The Masterplan is a comprehensive ideological base for the city policy of urban development regulation and planning. The new policy impacts all municipal activities: the budgeting process, city projects prioritization and administration, and the application of new technologies in building and maintaining municipal infrastructure.
The innovative urban development policy is based on the best international and local practices and has absorbed elements of the “open city” ideology, Jane Jacobs’s urban ideas, and Curitiba in Brazil, as an example of establishing a link between land use and the public transport system. A lot of Russian cities (Ufa, Samara, Yekaterinburg, Tyumen and others) have learned of Perm’s policies as an example of urban policy development for post-industrial cities in the liberal economy.
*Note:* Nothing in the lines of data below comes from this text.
theorem execBankGroupWakeDone_keeps {s0 : State} (t : TileId) (g : Fin 8) (s : State)
    (hs : Keeps s0 s) :
    KeepsOut s0 (execBankGroupWakeDone t g s) := by
  unfold execBankGroupWakeDone
  with_reducible repeat' first
      | assumption | intro _ _ _ | intro _ _ | intro _ | apply Keeps.ite | apply KeepsOut.next | apply KeepsOut.ite
      | apply State.setBit_keeps | apply State.zeroPocket_keeps | apply State.commitWoken_keeps
      | (fail_if_no_progress refine Keeps.upd ?_ rfl rfl rfl rfl rfl rfl) | dsimp only | split
      | apply Keeps.fst (by assumption) | apply Keeps.snd (by assumption) | apply Keeps.ofSome (by assumption)

theorem State.accAdvance_keeps {s0 : State} (s : State) (t : Nat)
    (hs : Keeps s0 s) :
    Keeps s0 (State.accAdvance s t) := by
  unfold State.accAdvance
  with_reducible repeat' first
      | assumption | intro _ _ _ | intro _ _ | intro _ | apply Keeps.ite | apply State.wr_keeps
      | (fail_if_no_progress refine Keeps.upd ?_ rfl rfl rfl rfl rfl rfl) | dsimp only | split
      | apply Keeps.fst (by assumption) | apply Keeps.snd (by assumption) | apply Keeps.ofSome (by assumption)

theorem State.accRefused_keeps {s0 : State} (s : State) (t code off : Nat)
    (hs : Keeps s0 s) :
    Keeps s0 (State.accRefused s t code off) := by
  unfold State.accRefused
  with_reducible repeat' first
      | assumption | intro _ _ _ | intro _ _ | intro _ | apply Keeps.ite | apply State.setBit_keeps
      | apply State.pocketRecord_keeps | (fail_if_no_progress refine Keeps.upd ?_ rfl rfl rfl rfl rfl rfl)
      | dsimp only | split | apply Keeps.fst (by assumption) | apply Keeps.snd (by assumption)
      | apply Keeps.ofSome (by assumption)

theorem State.accRead_keeps {s0 : State} (s : State) (t : Nat)
    (hs : Keeps s0 s) :
    Keeps s0 (State.accRead s t).1 := by
  unfold State.accRead
  with_reducible repeat' first
      | assumption | intro _ _ _ | intro _ _ | intro _ | apply Keeps.ite | apply State.setBit_keeps
      | apply State.pocketRecord_keeps | apply State.checkWords_keeps | apply State.accAdvance_keeps
      | apply State.accRefused_keeps | (fail_if_no_progress refine Keeps.upd ?_ rfl rfl rfl rfl rfl rfl) | dsimp only
      | split | apply Keeps.fst (by assumption) | apply Keeps.snd (by assumption) | apply Keeps.ofSome (by assumption)

theorem State.accWrite_keeps {s0 : State} (s : State) (t : Nat) (v : Word)
    (hs : Keeps s0 s) :
    Keeps s0 (State.accWrite s t v) := by
  unfold State.accWrite
  with_reducible repeat' first
      | assumption | intro _ _ _ | intro _ _ | intro _ | apply Keeps.ite | apply State.pocketWrite_keeps
      | apply State.accAdvance_keeps | apply State.accRefused_keeps
      | (fail_if_no_progress refine Keeps.upd ?_ rfl rfl rfl rfl rfl rfl) | dsimp only | split
      | apply Keeps.fst (by assumption) | apply Keeps.snd (by assumption) | apply Keeps.ofSome (by assumption)

theorem execPocketAccRead_keeps {s0 : State} (t : TileId) (s : State)
    (hs : Keeps s0 s) :
    KeepsOut s0 (execPocketAccRead t s) := by
  unfold execPocketAccRead
  with_reducible repeat' first
      | assumption | intro _ _ _ | intro _ _ | intro _ | apply Keeps.ite | apply KeepsOut.next | apply KeepsOut.ite
      | apply State.accRead_keeps | (fail_if_no_progress refine Keeps.upd ?_ rfl rfl rfl rfl rfl rfl) | dsimp only
      | split | apply Keeps.fst (by assumption) | apply Keeps.snd (by assumption) | apply Keeps.ofSome (by assumption)

theorem execPocketAccWrite_keeps {s0 : State} (t : TileId) (v : Word) (s : State)
    (hs : Keeps s0 s) :
    KeepsOut s0 (execPocketAccWrite t v s) := by
  unfold execPocketAccWrite
  with_reducible repeat' first
      | assumption | intro _ _ _ | intro _ _ | intro _ | apply Keeps.ite | apply KeepsOut.next | apply KeepsOut.ite
      | apply State.ctl_keeps | apply State.accWrite_keeps
      | (fail_if_no_progress refine Keeps.upd ?_ rfl rfl rfl rfl rfl rfl) | dsimp only | split
      | apply Keeps.fst (by assumption) | apply Keeps.snd (by assumption) | apply Keeps.ofSome (by assumption)

theorem execPocketCtrClearConflict_keeps {s0 : State} (t : TileId) (s : State)
    (hs : Keeps s0 s) :
    KeepsOut s0 (execPocketCtrClearConflict t s) := by
  unfold execPocketCtrClearConflict
  with_reducible repeat' first
      | assumption | intro _ _ _ | intro _ _ | intro _ | apply Keeps.ite | apply KeepsOut.next | apply KeepsOut.ite
      | apply State.clear_keeps | apply State.ctl_keeps
      | (fail_if_no_progress refine Keeps.upd ?_ rfl rfl rfl rfl rfl rfl) | dsimp only | split
      | apply Keeps.fst (by assumption) | apply Keeps.snd (by assumption) | apply Keeps.ofSome (by assumption)

theorem execPocketCtrClearCe_keeps {s0 : State} (t : TileId) (s : State)
    (hs : Keeps s0 s) :
    KeepsOut s0 (execPocketCtrClearCe t s) := by
  unfold execPocketCtrClearCe
  with_reducible repeat' first
      | assumption | intro _ _ _ | intro _ _ | intro _ | apply Keeps.ite | apply KeepsOut.next | apply KeepsOut.ite
      | apply State.clear_keeps | apply State.ctl_keeps
      | (fail_if_no_progress refine Keeps.upd ?_ rfl rfl rfl rfl rfl rfl) | dsimp only | split
      | apply Keeps.fst (by assumption) | apply Keeps.snd (by assumption) | apply Keeps.ofSome (by assumption)

theorem execPocketCtrClearUe_keeps {s0 : State} (t : TileId) (s : State)
    (hs : Keeps s0 s) :
    KeepsOut s0 (execPocketCtrClearUe t s) := by
  unfold execPocketCtrClearUe
  with_reducible repeat' first
      | assumption | intro _ _ _ | intro _ _ | intro _ | apply Keeps.ite | apply KeepsOut.next | apply KeepsOut.ite
      | apply State.clear_keeps | apply State.ctl_keeps
      | (fail_if_no_progress refine Keeps.upd ?_ rfl rfl rfl rfl rfl rfl) | dsimp only | split
      | apply Keeps.fst (by assumption) | apply Keeps.snd (by assumption) | apply Keeps.ofSome (by assumption)

theorem execPocketCtrClearNarrow_keeps {s0 : State} (t : TileId) (s : State)
    (hs : Keeps s0 s) :
    KeepsOut s0 (execPocketCtrClearNarrow t s) := by
  unfold execPocketCtrClearNarrow
  with_reducible repeat' first
      | assumption | intro _ _ _ | intro _ _ | intro _ | apply Keeps.ite | apply KeepsOut.next | apply KeepsOut.ite
      | apply State.clear_keeps | apply State.ctl_keeps
      | (fail_if_no_progress refine Keeps.upd ?_ rfl rfl rfl rfl rfl rfl) | dsimp only | split
      | apply Keeps.fst (by assumption) | apply Keeps.snd (by assumption) | apply Keeps.ofSome (by assumption)
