-- ==== Sys2Proof/Laws/KeepsMirror.lean ====
section
/-! SUPPORT. One lemma for each operation of the mirror, the host interface, power and boot: whatever it does, it keeps the queue, the canonical form of
the byte memories, and the fuses. -/

set_option linter.unusedTactic false
set_option linter.unreachableTactic false
set_option linter.unusedVariables false

namespace Sys2Proof.Machine

theorem State.setMirror_keeps {s0 : State} (s : State) (q v : Nat)
    (hs : Keeps s0 s) :
    Keeps s0 (State.setMirror s q v) := by
  unfold State.setMirror
  with_reducible repeat' first
      | assumption | intro _ _ _ | intro _ _ | intro _ | apply Keeps.ite | apply State.setFld_keeps
      | (fail_if_no_progress refine Keeps.upd ?_ rfl rfl rfl rfl rfl rfl) | dsimp only | split
      | apply Keeps.fst (by assumption) | apply Keeps.snd (by assumption) | apply Keeps.ofSome (by assumption)

theorem State.commitEpoch_keeps {s0 : State} (s : State) (q n : Nat)
    (hs : Keeps s0 s) :
    Keeps s0 (State.commitEpoch s q n) := by
  unfold State.commitEpoch
  with_reducible repeat' first
      | assumption | intro _ _ _ | intro _ _ | intro _ | apply Keeps.ite | apply State.wr_keeps
      | apply State.count_keeps | apply State.setSlot_keeps | apply State.refreshUndo_keeps
      | (fail_if_no_progress refine Keeps.upd ?_ rfl rfl rfl rfl rfl rfl) | dsimp only | split
      | apply Keeps.fst (by assumption) | apply Keeps.snd (by assumption) | apply Keeps.ofSome (by assumption)

theorem State.startAll_keeps {s0 : State} (s : State) (q : Nat)
    (hs : Keeps s0 s) :
    Keeps s0 (State.startAll s q) := by
  unfold State.startAll
  with_reducible repeat' first
      | assumption | intro _ _ _ | intro _ _ | intro _ | apply Keeps.ite | apply State.startTask_keeps
      | apply Keeps.foldl | apply Keeps.foldlFst | (fail_if_no_progress refine Keeps.upd ?_ rfl rfl rfl rfl rfl rfl)
      | dsimp only | split | apply Keeps.fst (by assumption) | apply Keeps.snd (by assumption)
      | apply Keeps.ofSome (by assumption)

theorem State.putStep_keeps {s0 : State} (s : State) (q step : Nat)
    (hs : Keeps s0 s) :
    Keeps s0 (State.putStep s q step) := by
  unfold State.putStep
  with_reducible repeat' first
      | assumption | intro _ _ _ | intro _ _ | intro _ | apply Keeps.ite | apply State.wr_keeps
      | apply State.setSlot_keeps | apply Keeps.foldl | apply Keeps.foldlFst
      | (fail_if_no_progress refine Keeps.upd ?_ rfl rfl rfl rfl rfl rfl) | dsimp only | split
      | apply Keeps.fst (by assumption) | apply Keeps.snd (by assumption) | apply Keeps.ofSome (by assumption)

theorem State.newStep_keeps {s0 : State} (s : State) (q : Nat)
    (hs : Keeps s0 s) :
    Keeps s0 (State.newStep s q) := by
  unfold State.newStep
  with_reducible repeat' first
      | assumption | intro _ _ _ | intro _ _ | intro _ | apply Keeps.ite | apply State.setTile_keeps
      | apply Keeps.foldl | apply Keeps.foldlFst | (fail_if_no_progress refine Keeps.upd ?_ rfl rfl rfl rfl rfl rfl)
      | dsimp only | split | apply Keeps.fst (by assumption) | apply Keeps.snd (by assumption)
      | apply Keeps.ofSome (by assumption)
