-- ==== Sys2Proof/Laws/KeepsRest.lean ====
section
/-! SUPPORT. One lemma for each operation of the Cuff, faults, the loader, the mesh, the Placket commands and register accesses: whatever it does, it keeps the queue, the canonical form of
the byte memories, and the fuses. -/

set_option linter.unusedTactic false
set_option linter.unreachableTactic false
set_option linter.unusedVariables false

namespace Sys2Proof.Machine

theorem State.branch_keeps {s0 : State} (s : State) (t k : Nat) (w : Word) (c : Bool)
    (hs : Keeps s0 s) :
    Keeps s0 (State.branch s t k w c) := by
  unfold State.branch
  with_reducible repeat' first
      | assumption | intro _ _ _ | intro _ _ | intro _ | apply Keeps.ite | apply State.goto_keeps
      | apply State.complete_keeps | (fail_if_no_progress refine Keeps.upd ?_ rfl rfl rfl rfl rfl rfl) | dsimp only
      | split | apply Keeps.fst (by assumption) | apply Keeps.snd (by assumption) | apply Keeps.ofSome (by assumption)

theorem execAdd_keeps {s0 : State} (t : TileId) (k : SlotId) (s : State)
    (hs : Keeps s0 s) :
    KeepsOut s0 (execAdd t k s) := by
  unfold execAdd
  with_reducible repeat' first
      | assumption | intro _ _ _ | intro _ _ | intro _ | apply Keeps.ite | apply KeepsOut.next | apply KeepsOut.ite
      | apply State.issue_keeps | apply State.setRd_keeps
      | (fail_if_no_progress refine Keeps.upd ?_ rfl rfl rfl rfl rfl rfl) | dsimp only | split
      | apply Keeps.fst (by assumption) | apply Keeps.snd (by assumption) | apply Keeps.ofSome (by assumption)

theorem execSub_keeps {s0 : State} (t : TileId) (k : SlotId) (s : State)
    (hs : Keeps s0 s) :
    KeepsOut s0 (execSub t k s) := by
  unfold execSub
  with_reducible repeat' first
      | assumption | intro _ _ _ | intro _ _ | intro _ | apply Keeps.ite | apply KeepsOut.next | apply KeepsOut.ite
      | apply State.issue_keeps | apply State.setRd_keeps
      | (fail_if_no_progress refine Keeps.upd ?_ rfl rfl rfl rfl rfl rfl) | dsimp only | split
      | apply Keeps.fst (by assumption) | apply Keeps.snd (by assumption) | apply Keeps.ofSome (by assumption)

theorem execAnd_keeps {s0 : State} (t : TileId) (k : SlotId) (s : State)
    (hs : Keeps s0 s) :
    KeepsOut s0 (execAnd t k s) := by
  unfold execAnd
  with_reducible repeat' first
      | assumption | intro _ _ _ | intro _ _ | intro _ | apply Keeps.ite | apply KeepsOut.next | apply KeepsOut.ite
      | apply State.issue_keeps | apply State.setRd_keeps
      | (fail_if_no_progress refine Keeps.upd ?_ rfl rfl rfl rfl rfl rfl) | dsimp only | split
      | apply Keeps.fst (by assumption) | apply Keeps.snd (by assumption) | apply Keeps.ofSome (by assumption)

theorem execOr_keeps {s0 : State} (t : TileId) (k : SlotId) (s : State)
    (hs : Keeps s0 s) :
    KeepsOut s0 (execOr t k s) := by
  unfold execOr
  with_reducible repeat' first
      | assumption | intro _ _ _ | intro _ _ | intro _ | apply Keeps.ite | apply KeepsOut.next | apply KeepsOut.ite
      | apply State.issue_keeps | apply State.setRd_keeps
      | (fail_if_no_progress refine Keeps.upd ?_ rfl rfl rfl rfl rfl rfl) | dsimp only | split
      | apply Keeps.fst (by assumption) | apply Keeps.snd (by assumption) | apply Keeps.ofSome (by assumption)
All documents are freely available on the web and can be used as a guideline for other cities’ policymaking. This project has stimulated public involvement in urban development processes and discussions, and the citizens of Perm are becoming active participants and real stakeholders in the process of improving city life. The active role that the public takes on helps the local authorities to counter-balance the pressure of the developers.